Moynihan provides a welcoming new front door and doubles down on the future of train travel. It sends a message. And we shouldn’t underestimate the hunger and political momentum it can generate for further improvements.

Momentum is our collective challenge. We have become a city of naysayers and obstructionists. But historically, New York has battled back after recessions and calamities by dreaming big. The success of Moynihan must accelerate a campaign that includes Penn South, a renovated Penn Station, Gateway — all of it part of a neighborhood plan that rationalizes forthcoming development, adds bike access and prioritizes public spaces, street life and pedestrians. Cuomo has said he intends to follow through. On Sunday, he proposed a $60 million plan for walking paths that would link Moynihan to an extension of the High Line and Hudson River Park.

Talk is talk, obviously. Moynihan is something else. It’s proof of concept. Last week representatives for Manhattan Community Board 5, which oversees the neighborhood, agreed to consider a proposal by PAU Studio, an architectural and urban design firm, that would move Madison Square Garden across Seventh Avenue, freeing Pennsylvania Station from its entombment.

An intriguing, less costly and far likelier idea just now making the rounds involves persuading (a presently recalcitrant) Amtrak to relinquish its mezzanine space in Penn, since it has Moynihan. Demolishing that mezzanine could make it possible to raise the low ceiling now squashing the rest of the station into a subbasement, giving millions some relief.

Getting Amtrak (much less Madison Square Garden) to go along with either plan is another matter. Penn Station has been notoriously impossible to fix because it is the perfect storm of siloed interests, private properties, entrenched bureaucracies and conflicting jurisdictions.

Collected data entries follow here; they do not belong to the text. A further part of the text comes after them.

-- ==== Sys2Proof/Machine/TdmPins.lean ====
section
/-! DEFINITION. Serial audio ports: frame formats (R293, R294), what the four pins of a port carry (R293, R297, R299, R312), and the
seals of its frames (R242). -/

namespace Sys2Proof.Machine

/-! ## Formats -/

/-- k of group g (R294); RATE 3 is an error of its own (R321). -/
def State.tdmK (s : State) (g : Nat) : Nat := 2 ^ (s.get (TDM.G_RATE g) % 3)

/-- Slots of port p: 2 in the I2S and left-justified formats (R293). -/
def State.tdmSlots (s : State) (p : Nat) : Nat := if s.get (TDM.P_FORMAT p) < 2 then 2 else s.get (TDM.P_SLOTS p)

/-- Bits of a WL or SW code. -/
def tdmBits (c : Nat) : Nat := if c = 0 then 16 else if c = 1 then 24 else 32

def State.tdmWl (s : State) (p : Nat) : Nat := tdmBits (s.get (TDM.P_WL p))
def State.tdmSw (s : State) (p : Nat) : Nat := tdmBits (s.get (TDM.P_SW p))

/-- Bit clocks in a frame of port p (R293). -/
def State.tdmBpf (s : State) (p : Nat) : Nat := s.tdmSlots p * s.tdmSw p

/-- The lead port of group g. -/
def State.tdmLead (s : State) (g : Nat) : Nat := 8 * g + s.get (TDM.G_LEAD g)

/-! ## Ports -/

def State.tdmPort (s : State) (p : Nat) : TdmPort := unitAt s.tdm.ports p TdmPort.reset
def State.setTdmPort (s : State) (p : Nat) (x : TdmPort) : State :=
  { s with tdm := { s.tdm with ports := s.tdm.ports.setIfInBounds p x } }
def State.tdmGroup (s : State) (g : Nat) : TdmGroup := unitAt s.tdm.groups g TdmGroup.reset
def State.setTdmGroup (s : State) (g : Nat) (x : TdmGroup) : State :=
  { s with tdm := { s.tdm with groups := s.tdm.groups.setIfInBounds g x } }

/-! ## SDO, slot by slot (R308, R310, R312) -/

/-- SDO of the frame now on the pins; the empty list where every slot is at high impedance. -/
def State.sdoOf (s : State) (p : Nat) (x : TdmPort) : List (Option Int) :=
  if !s.mayDrive then []
  else (List.range (s.tdmSlots p)).map (fun i =>
    if s.bit (TDM.P_TX_MASK_NOW p) i then
      some (if (nth x.outG i ⟨false, none⟩).opened then nth (x.curOut.getD []) i 0 else 0)
    else if s.on (TDM.P_TX_IDLE p) then none else some 0)

/-- SDO of a halted port (R312): low, or at high impedance where TX_IDLE says so or the unit may not drive. -/
def State.tdmHaltedPins (s : State) (p : Nat) : List (Option Int) :=
  if s.on (TDM.P_TX_IDLE p) || !s.mayDrive then [] else List.replicate (s.tdmSlots p) (some 0)

/-- SDO of port p as its state has it. -/
def State.sdoNow (s : State) (p : Nat) (x : TdmPort) : List (Option Int) :=
  match s.get (TDM.P_STATE p) with
  | 0 => []
  | 4 => s.tdmHaltedPins p
  | _ => s.sdoOf p x

/-- SDO of every port follows whether the unit may drive (R312, R450). -/
def State.tdmDrive (s : State) : State :=
  (List.range 32).foldl (fun s p => s.setTdmPort p { s.tdmPort p with sdo := s.sdoNow p (s.tdmPort p) }) s

/-! ## The pins, bit clock by bit clock (R293, R297) -/

/-- Bit clocks from the active edge of FSYNC to the first data bit of slot 0. -/
def State.tdmDelay (s : State) (p : Nat) : Nat :=
  match s.get (TDM.P_FORMAT p) with
  | 0 => 1
  | 1 => 0
  | _ => s.get (TDM.P_DELAY p)

/-- The bits of a slot of SDO: the sample most significant bit first, then zeros up to SW. -/
def slotLevels (w sw : Nat) (v : Option Int) : List (Option Bool) :=
  match v with
  | none => List.replicate sw none
  | some v => (List.range sw).map (fun b => some (decide (b < w) && (ofSigned w v).testBit (w - 1 - b)))

/-- The data bits of the frame on SDO, in order. -/
def State.frameLevels (s : State) (p : Nat) (x : TdmPort) : List (Option Bool) :=
  x.sdo.flatMap (slotLevels (s.tdmWl p) (s.tdmSw p))

/-- SDO in bit clock j of the frame now on the pins: none at high impedance. With a DELAY of 1 the frame before sends its last bit in bit clock 0. -/
def State.sdoAt (s : State) (p j : Nat) : Option Bool :=
  let x := s.tdmPort p
  if j < s.tdmDelay p then x.tail else nth (s.frameLevels p x) (j - s.tdmDelay p) none

/-- The sample in a slot's SW bits as SDI carries them, the first the most significant: its first WL bits (R293, R45). -/
def State.sdiSample (s : State) (p word : Nat) : Int :=
  let (w, sw) := (s.tdmWl p, s.tdmSw p)
  toSigned w (word % 2 ^ sw / 2 ^ (sw - w))

/-- FSYNC in bit clock j of a frame of port p. -/
def State.fsyncAt (s : State) (p j : Nat) : Bool :=
  let (sw, bpf) := (s.tdmSw p, s.tdmBpf p)
  let level := match s.get (TDM.P_FORMAT p), s.get (TDM.P_FS_WIDTH p) with
    | 0, _ => decide (sw ≤ j)
    | 1, _ => decide (j < sw)
    | _, 1 => decide (j < sw)
    | _, 2 => decide (j < bpf / 2)
    | _, _ => j == 0
  level != s.on (TDM.P_FSYNC_POL p)

/-- The MEDIA cycle of a frame of `n` cycles at which bit clock j starts (R297). -/
def bitStart (n bpf j : Nat) : Nat := j * n / bpf

/-- BCLK of a MASTER group's port in MEDIA cycle c of its frame (R297). With BCLK_POL 1 the edges are exchanged. -/
def State.bclkAt (s : State) (p c : Nat) : Bool :=
  let (n, bpf) := (2048 / s.tdmK (p / 8), s.tdmBpf p)
  let j := ((c + 1) * bpf - 1) / n
  let start := bitStart n bpf j
  decide ((bitStart n bpf (j + 1) - start) / 2 ≤ c - start) != s.on (TDM.P_BCLK_POL p)

/-- What BCLK and FSYNC of a port are: at high impedance, the lead's input, an input that is ignored, copies of the lead's,
driven with the port's own frame, or driven low (R299, R312). -/
inductive ClkPins where
  | highZ
  | input
  | ignored
  | echo
  | driven
  | low
deriving DecidableEq, Repr

def State.tdmClkPins (s : State) (p : Nat) : ClkPins :=
  let g := p / 8
  if s.get (TDM.P_STATE p) = 0 then .highZ
  else if 2 ≤ s.get (TDM.G_MODE g) ∧ p = s.tdmLead g then .input
  else if 2 ≤ s.get (TDM.G_MODE g) ∧ !s.on (TDM.G_ECHO g) then .ignored
  else if !s.mayDrive then .highZ
  else if 2 ≤ s.get (TDM.G_MODE g) then .echo
  else if s.get (TDM.P_STATE p) = 4 then .low
  else .driven

/-! ## Seals of frames (R242) -/

/-- The seal of a frame of port p: kind 5 input, 6 output; `f` its number. Every slot lies in 4 bytes, little-endian (PRESUMED, assumption 119). -/
def frameSeal (kind p f w : Nat) (codes : List Int) : Nat :=
  sealOf (sealKey kind p f) (codes.flatMap (fun v => le 4 (ofSigned w v)))

end Sys2Proof.Machine
end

London may provide a useful example here. King’s Cross and St. Pancras are neighboring but separate railway stations in the city’s King’s Cross district. One station serves commuters and points north, the other European travelers as well. For generations, the area was poor, rundown and crime-ridden. Its problems seemed intractable. Then the stations were redone and the neighborhood redeveloped. The process was costly and took many years. But now the district is one of Europe’s great success stories, a thriving hub, critical to England’s economy and future.

Change can happen. Moynihan is a start.